▶ [Work order] From the entries, filter out every line that lacks "Sparse" and copy the rest.
Start of Records supplied
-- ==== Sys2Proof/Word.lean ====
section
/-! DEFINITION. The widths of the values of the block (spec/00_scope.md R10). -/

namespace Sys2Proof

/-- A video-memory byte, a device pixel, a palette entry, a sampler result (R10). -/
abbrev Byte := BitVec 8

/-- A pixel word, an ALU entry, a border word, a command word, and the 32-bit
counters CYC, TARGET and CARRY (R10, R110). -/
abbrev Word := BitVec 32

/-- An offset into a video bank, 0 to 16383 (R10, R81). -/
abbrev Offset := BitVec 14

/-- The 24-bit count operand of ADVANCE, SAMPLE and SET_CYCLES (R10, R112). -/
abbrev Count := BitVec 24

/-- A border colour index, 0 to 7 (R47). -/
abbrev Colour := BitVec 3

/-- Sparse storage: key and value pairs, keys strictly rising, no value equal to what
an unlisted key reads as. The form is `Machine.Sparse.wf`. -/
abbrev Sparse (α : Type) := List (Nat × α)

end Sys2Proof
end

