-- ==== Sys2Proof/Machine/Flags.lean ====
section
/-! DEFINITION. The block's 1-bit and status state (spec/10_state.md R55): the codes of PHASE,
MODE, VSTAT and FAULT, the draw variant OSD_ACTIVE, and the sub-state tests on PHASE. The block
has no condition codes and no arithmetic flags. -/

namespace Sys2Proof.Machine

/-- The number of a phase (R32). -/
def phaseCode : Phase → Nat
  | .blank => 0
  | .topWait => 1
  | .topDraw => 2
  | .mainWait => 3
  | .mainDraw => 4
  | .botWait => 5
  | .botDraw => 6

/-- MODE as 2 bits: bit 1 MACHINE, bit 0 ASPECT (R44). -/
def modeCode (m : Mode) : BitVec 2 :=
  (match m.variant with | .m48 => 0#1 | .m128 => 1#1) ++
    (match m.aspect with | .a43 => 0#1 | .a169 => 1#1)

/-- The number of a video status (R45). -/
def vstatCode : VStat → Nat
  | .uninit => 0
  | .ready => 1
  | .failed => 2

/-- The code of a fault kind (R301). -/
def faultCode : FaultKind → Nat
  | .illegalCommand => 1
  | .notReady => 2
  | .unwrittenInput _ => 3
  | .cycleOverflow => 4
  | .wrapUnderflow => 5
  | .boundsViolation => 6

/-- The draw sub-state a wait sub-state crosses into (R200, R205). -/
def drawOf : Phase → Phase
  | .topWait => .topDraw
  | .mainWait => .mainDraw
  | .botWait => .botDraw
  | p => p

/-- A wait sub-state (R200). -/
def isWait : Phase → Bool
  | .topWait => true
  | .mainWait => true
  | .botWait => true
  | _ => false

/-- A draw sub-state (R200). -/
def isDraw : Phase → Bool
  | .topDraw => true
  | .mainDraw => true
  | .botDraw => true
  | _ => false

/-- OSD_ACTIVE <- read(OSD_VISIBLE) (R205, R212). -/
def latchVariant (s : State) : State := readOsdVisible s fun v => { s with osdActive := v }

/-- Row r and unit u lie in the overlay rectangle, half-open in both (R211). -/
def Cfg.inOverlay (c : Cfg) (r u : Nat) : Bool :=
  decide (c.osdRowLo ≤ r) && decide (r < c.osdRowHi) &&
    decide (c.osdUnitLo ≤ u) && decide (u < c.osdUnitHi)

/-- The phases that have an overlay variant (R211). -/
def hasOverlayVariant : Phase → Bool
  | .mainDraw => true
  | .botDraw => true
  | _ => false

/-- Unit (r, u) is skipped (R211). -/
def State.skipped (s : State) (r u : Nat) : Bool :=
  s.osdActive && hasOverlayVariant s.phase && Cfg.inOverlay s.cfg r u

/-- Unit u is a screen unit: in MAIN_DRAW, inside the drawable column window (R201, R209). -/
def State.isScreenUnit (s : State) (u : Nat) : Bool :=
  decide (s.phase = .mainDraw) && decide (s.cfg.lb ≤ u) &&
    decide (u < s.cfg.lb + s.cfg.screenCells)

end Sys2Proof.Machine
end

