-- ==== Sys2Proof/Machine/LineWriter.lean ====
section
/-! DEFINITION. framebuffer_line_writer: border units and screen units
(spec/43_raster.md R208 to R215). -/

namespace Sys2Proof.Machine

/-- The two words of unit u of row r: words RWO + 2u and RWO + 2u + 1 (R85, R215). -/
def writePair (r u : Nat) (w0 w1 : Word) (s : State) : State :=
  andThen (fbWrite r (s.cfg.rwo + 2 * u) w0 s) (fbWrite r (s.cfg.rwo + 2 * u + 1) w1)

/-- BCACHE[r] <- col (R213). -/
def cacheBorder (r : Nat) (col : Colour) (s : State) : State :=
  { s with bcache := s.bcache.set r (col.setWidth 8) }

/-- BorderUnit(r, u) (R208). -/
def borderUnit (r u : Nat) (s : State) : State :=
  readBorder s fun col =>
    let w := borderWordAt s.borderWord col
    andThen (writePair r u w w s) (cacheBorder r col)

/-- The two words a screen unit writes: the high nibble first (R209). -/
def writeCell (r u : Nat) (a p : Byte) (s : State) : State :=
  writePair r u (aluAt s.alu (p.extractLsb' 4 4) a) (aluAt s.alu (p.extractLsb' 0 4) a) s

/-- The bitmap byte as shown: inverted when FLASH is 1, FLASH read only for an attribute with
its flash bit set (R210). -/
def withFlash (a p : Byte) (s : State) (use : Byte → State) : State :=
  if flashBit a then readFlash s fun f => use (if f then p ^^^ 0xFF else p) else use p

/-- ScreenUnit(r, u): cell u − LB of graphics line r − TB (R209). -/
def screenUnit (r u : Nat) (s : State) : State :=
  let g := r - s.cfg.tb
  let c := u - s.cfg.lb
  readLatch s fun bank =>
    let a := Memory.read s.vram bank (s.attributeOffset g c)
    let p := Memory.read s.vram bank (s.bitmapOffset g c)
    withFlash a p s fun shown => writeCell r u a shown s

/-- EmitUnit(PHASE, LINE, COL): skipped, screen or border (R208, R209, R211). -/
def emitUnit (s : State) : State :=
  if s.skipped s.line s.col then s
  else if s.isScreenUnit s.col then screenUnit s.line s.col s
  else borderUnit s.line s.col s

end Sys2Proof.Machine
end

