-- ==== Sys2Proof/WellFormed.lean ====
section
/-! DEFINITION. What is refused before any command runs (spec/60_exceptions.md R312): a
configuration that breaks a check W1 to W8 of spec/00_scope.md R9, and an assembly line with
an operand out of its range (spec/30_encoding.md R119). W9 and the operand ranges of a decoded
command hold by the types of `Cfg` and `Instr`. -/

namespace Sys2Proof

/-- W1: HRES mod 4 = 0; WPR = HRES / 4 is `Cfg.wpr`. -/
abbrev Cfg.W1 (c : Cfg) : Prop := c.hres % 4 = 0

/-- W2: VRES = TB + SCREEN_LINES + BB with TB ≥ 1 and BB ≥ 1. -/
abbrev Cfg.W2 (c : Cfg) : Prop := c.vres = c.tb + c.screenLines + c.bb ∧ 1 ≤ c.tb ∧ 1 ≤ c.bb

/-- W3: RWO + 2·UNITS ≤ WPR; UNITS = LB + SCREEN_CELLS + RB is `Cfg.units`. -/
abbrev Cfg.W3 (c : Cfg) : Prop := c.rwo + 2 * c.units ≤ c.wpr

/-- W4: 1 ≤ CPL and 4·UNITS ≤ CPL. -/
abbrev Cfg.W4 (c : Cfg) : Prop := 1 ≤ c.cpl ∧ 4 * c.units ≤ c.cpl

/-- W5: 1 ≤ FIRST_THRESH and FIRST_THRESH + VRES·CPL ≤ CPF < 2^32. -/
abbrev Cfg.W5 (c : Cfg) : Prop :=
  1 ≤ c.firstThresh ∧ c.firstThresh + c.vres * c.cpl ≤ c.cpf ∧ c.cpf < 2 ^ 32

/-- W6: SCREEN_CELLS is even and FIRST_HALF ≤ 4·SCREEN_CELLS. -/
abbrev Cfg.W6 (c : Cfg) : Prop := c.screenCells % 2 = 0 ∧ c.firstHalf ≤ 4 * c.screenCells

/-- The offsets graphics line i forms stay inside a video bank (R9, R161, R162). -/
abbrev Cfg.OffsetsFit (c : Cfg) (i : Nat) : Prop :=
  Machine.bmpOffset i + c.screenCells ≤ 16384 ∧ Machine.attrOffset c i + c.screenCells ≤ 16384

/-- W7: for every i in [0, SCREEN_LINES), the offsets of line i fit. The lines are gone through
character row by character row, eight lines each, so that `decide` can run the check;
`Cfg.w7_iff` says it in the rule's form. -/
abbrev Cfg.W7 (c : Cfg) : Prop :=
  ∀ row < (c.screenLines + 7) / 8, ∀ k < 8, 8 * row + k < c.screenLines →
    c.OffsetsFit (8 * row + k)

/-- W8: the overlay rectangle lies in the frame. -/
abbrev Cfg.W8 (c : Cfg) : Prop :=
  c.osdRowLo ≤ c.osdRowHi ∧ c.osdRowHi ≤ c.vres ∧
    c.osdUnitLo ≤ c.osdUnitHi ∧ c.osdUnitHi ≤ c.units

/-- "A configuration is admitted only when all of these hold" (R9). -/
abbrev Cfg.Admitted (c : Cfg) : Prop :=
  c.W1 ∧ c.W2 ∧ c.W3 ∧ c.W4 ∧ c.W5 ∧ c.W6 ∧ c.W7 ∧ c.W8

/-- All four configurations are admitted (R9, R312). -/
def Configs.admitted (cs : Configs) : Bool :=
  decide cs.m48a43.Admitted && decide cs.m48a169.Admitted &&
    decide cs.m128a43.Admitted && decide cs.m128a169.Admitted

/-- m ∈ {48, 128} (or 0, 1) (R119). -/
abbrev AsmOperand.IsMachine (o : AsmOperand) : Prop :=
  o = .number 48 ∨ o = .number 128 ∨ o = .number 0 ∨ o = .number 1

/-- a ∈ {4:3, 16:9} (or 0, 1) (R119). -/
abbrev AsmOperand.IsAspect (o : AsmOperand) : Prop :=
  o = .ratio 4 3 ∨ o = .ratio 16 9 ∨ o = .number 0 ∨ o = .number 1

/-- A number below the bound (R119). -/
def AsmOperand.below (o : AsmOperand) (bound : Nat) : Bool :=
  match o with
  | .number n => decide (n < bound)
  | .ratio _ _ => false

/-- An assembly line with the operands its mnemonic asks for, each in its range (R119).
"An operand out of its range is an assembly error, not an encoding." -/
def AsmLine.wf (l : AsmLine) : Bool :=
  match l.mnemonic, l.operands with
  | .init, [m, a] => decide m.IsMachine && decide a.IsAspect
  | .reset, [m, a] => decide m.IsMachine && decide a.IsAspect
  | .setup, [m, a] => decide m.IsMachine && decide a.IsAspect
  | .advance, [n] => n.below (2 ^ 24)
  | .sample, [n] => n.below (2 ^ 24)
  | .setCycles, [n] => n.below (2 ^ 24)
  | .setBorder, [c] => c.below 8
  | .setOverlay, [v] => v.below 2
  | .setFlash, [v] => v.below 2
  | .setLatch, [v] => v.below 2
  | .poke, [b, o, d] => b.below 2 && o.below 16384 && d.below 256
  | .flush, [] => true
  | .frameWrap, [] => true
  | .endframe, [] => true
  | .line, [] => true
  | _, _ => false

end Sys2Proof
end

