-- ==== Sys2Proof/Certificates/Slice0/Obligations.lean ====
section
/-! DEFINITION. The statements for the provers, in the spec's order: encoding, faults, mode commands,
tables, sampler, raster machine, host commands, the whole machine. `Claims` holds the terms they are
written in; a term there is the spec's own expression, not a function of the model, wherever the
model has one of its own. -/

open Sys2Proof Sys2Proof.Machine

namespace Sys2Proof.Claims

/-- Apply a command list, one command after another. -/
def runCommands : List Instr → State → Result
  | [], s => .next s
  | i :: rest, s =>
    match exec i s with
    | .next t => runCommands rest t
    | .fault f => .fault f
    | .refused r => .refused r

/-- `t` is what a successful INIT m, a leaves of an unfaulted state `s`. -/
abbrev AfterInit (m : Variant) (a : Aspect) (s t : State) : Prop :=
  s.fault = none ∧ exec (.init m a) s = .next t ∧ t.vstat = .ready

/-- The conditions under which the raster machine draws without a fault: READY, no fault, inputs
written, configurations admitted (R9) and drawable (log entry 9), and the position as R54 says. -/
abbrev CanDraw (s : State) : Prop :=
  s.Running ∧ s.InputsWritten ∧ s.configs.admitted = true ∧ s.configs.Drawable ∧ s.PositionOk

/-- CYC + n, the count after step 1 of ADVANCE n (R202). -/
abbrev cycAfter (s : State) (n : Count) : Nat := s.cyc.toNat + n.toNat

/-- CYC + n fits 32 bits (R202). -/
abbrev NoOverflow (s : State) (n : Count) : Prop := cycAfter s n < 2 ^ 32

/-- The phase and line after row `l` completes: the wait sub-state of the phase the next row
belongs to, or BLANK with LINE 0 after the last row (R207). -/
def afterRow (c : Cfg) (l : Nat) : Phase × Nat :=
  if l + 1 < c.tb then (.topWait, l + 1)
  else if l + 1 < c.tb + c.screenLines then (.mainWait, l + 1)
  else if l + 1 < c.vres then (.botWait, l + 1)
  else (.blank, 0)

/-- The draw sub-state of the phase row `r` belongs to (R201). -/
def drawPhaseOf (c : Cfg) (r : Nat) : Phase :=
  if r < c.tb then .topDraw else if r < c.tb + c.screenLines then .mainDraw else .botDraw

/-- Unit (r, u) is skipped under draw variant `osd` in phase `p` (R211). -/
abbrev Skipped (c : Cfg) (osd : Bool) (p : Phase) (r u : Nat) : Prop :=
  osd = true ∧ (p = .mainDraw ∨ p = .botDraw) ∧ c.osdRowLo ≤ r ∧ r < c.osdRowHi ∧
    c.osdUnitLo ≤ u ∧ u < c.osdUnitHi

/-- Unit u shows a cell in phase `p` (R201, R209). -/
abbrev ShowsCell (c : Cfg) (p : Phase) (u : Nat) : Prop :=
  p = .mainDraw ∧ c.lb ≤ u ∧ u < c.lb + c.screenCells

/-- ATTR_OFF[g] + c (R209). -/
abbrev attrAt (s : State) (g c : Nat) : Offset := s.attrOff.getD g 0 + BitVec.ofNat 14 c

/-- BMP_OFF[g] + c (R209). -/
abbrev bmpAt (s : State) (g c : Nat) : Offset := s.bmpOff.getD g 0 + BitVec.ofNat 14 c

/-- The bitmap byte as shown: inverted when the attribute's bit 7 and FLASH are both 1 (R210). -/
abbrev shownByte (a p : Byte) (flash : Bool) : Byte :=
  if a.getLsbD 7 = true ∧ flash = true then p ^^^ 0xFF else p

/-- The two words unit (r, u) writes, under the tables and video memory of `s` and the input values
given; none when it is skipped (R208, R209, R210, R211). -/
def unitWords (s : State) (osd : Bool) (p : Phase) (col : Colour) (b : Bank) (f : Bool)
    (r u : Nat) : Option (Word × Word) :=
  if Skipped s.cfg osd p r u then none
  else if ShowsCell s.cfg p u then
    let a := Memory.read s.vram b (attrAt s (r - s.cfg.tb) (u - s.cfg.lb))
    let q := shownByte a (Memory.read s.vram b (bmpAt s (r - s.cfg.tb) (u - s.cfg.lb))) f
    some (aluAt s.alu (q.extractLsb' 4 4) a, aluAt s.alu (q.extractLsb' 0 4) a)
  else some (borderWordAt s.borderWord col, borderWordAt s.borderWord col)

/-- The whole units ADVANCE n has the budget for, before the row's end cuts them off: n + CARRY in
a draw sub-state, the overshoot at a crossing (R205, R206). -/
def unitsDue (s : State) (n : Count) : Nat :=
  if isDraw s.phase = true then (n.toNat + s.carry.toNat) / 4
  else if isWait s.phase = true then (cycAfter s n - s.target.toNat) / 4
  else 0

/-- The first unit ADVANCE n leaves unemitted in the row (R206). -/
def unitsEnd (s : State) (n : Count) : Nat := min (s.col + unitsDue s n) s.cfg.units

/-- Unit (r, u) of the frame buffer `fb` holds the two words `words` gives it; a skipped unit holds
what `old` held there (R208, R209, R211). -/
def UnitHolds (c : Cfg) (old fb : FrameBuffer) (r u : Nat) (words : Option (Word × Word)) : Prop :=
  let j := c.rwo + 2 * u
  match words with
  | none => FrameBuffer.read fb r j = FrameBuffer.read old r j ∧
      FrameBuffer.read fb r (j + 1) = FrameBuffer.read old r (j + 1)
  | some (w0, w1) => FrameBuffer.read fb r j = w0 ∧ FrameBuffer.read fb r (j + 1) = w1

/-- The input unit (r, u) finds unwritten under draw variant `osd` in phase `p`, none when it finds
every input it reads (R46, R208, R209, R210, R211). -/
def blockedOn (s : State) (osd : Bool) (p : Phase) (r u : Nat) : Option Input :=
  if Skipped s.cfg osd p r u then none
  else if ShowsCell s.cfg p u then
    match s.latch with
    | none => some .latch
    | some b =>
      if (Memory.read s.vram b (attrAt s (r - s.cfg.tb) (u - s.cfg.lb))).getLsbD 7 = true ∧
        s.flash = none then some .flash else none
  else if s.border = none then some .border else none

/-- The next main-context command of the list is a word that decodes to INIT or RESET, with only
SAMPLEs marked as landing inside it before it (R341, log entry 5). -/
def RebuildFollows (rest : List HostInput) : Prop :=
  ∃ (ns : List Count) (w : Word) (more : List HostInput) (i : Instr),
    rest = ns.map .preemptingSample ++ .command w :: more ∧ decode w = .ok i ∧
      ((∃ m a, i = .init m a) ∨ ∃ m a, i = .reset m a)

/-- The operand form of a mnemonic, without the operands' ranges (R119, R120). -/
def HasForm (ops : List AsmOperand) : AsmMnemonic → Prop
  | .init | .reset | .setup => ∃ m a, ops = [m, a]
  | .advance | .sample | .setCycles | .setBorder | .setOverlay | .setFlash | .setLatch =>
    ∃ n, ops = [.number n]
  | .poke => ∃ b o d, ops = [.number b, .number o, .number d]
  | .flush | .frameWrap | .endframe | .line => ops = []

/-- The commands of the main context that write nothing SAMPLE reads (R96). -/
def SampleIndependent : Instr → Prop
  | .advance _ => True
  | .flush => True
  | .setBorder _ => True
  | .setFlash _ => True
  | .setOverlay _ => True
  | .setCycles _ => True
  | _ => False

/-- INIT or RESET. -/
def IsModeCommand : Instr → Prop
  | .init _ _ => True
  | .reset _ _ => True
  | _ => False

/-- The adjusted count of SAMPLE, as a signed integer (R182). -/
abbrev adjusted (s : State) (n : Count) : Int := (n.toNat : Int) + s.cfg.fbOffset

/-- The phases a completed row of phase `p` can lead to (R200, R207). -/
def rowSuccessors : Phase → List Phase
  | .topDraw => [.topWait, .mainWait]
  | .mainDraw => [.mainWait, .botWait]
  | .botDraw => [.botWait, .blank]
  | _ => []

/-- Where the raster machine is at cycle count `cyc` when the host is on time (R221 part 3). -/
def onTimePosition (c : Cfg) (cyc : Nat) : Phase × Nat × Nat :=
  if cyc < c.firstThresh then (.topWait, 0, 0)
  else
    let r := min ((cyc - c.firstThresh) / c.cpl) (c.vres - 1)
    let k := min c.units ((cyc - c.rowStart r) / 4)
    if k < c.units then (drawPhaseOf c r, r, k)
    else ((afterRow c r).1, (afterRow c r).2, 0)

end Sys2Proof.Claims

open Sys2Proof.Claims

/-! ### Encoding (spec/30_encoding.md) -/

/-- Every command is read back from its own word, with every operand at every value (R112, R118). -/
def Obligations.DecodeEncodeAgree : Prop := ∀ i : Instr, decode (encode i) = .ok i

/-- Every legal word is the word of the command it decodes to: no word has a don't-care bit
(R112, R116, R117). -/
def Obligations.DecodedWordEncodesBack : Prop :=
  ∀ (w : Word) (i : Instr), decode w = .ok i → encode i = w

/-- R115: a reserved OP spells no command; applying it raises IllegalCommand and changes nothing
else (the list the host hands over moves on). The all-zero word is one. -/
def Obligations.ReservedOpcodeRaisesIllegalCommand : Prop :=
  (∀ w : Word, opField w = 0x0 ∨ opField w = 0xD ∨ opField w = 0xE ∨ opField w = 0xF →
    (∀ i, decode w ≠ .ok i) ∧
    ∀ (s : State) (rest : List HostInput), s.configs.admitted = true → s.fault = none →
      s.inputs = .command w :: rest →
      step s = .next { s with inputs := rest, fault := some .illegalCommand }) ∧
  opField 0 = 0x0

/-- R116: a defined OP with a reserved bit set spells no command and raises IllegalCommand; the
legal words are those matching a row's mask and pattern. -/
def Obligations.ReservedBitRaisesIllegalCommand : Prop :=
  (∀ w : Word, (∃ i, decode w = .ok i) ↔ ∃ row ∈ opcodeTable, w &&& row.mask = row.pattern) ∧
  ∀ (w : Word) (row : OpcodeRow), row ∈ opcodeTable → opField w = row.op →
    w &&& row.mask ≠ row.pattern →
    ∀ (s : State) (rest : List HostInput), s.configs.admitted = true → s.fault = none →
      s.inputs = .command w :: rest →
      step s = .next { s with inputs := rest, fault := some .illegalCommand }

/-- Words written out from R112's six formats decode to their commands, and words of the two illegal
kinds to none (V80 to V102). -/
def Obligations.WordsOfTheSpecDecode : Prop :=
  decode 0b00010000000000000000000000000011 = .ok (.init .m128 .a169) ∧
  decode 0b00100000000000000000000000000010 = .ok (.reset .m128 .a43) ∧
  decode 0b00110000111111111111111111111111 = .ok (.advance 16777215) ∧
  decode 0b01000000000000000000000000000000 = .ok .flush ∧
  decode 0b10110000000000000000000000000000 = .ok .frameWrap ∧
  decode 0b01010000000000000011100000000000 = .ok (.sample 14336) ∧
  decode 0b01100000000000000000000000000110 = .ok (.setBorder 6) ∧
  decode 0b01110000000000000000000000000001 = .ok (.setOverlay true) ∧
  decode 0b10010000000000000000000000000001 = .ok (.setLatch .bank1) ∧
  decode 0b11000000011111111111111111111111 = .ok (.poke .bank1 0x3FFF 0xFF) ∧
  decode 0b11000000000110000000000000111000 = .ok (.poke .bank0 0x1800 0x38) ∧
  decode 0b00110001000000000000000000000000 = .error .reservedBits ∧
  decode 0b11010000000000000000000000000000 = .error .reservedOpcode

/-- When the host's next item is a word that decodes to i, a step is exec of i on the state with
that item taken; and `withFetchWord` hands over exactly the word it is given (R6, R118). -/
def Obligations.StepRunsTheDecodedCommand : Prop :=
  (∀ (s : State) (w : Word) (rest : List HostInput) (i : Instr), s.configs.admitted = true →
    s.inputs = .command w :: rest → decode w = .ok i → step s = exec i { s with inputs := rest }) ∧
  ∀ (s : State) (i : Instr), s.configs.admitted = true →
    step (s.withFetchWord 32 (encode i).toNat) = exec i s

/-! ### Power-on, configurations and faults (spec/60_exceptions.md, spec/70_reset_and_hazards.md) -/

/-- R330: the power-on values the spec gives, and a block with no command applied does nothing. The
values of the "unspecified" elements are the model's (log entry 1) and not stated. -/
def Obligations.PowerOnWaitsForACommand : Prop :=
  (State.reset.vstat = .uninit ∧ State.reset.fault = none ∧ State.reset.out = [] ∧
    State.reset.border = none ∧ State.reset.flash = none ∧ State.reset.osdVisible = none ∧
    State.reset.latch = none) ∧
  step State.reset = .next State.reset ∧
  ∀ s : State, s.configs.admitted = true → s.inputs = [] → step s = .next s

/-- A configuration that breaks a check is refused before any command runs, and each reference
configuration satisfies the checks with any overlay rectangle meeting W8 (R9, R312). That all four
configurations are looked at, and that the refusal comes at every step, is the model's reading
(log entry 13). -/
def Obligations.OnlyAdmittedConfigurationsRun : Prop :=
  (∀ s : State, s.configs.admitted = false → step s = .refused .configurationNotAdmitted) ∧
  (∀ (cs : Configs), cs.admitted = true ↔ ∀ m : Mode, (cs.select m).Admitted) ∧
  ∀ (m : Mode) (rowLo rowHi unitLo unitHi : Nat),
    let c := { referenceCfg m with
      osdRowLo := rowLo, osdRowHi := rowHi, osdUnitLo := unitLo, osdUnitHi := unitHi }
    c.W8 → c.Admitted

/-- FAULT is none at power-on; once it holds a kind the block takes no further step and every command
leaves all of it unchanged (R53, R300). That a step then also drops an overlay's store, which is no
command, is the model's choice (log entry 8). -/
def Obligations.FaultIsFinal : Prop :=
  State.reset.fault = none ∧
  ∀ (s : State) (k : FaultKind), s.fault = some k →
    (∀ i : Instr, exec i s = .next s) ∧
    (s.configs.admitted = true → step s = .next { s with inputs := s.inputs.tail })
End of Records supplied
▶ [Task solution]
/-- Sparse storage: key and value pairs, keys strictly rising, no value equal to what
an unlisted key reads as. The form is `Machine.Sparse.wf`. -/
abbrev Sparse (α : Type) := List (Nat × α)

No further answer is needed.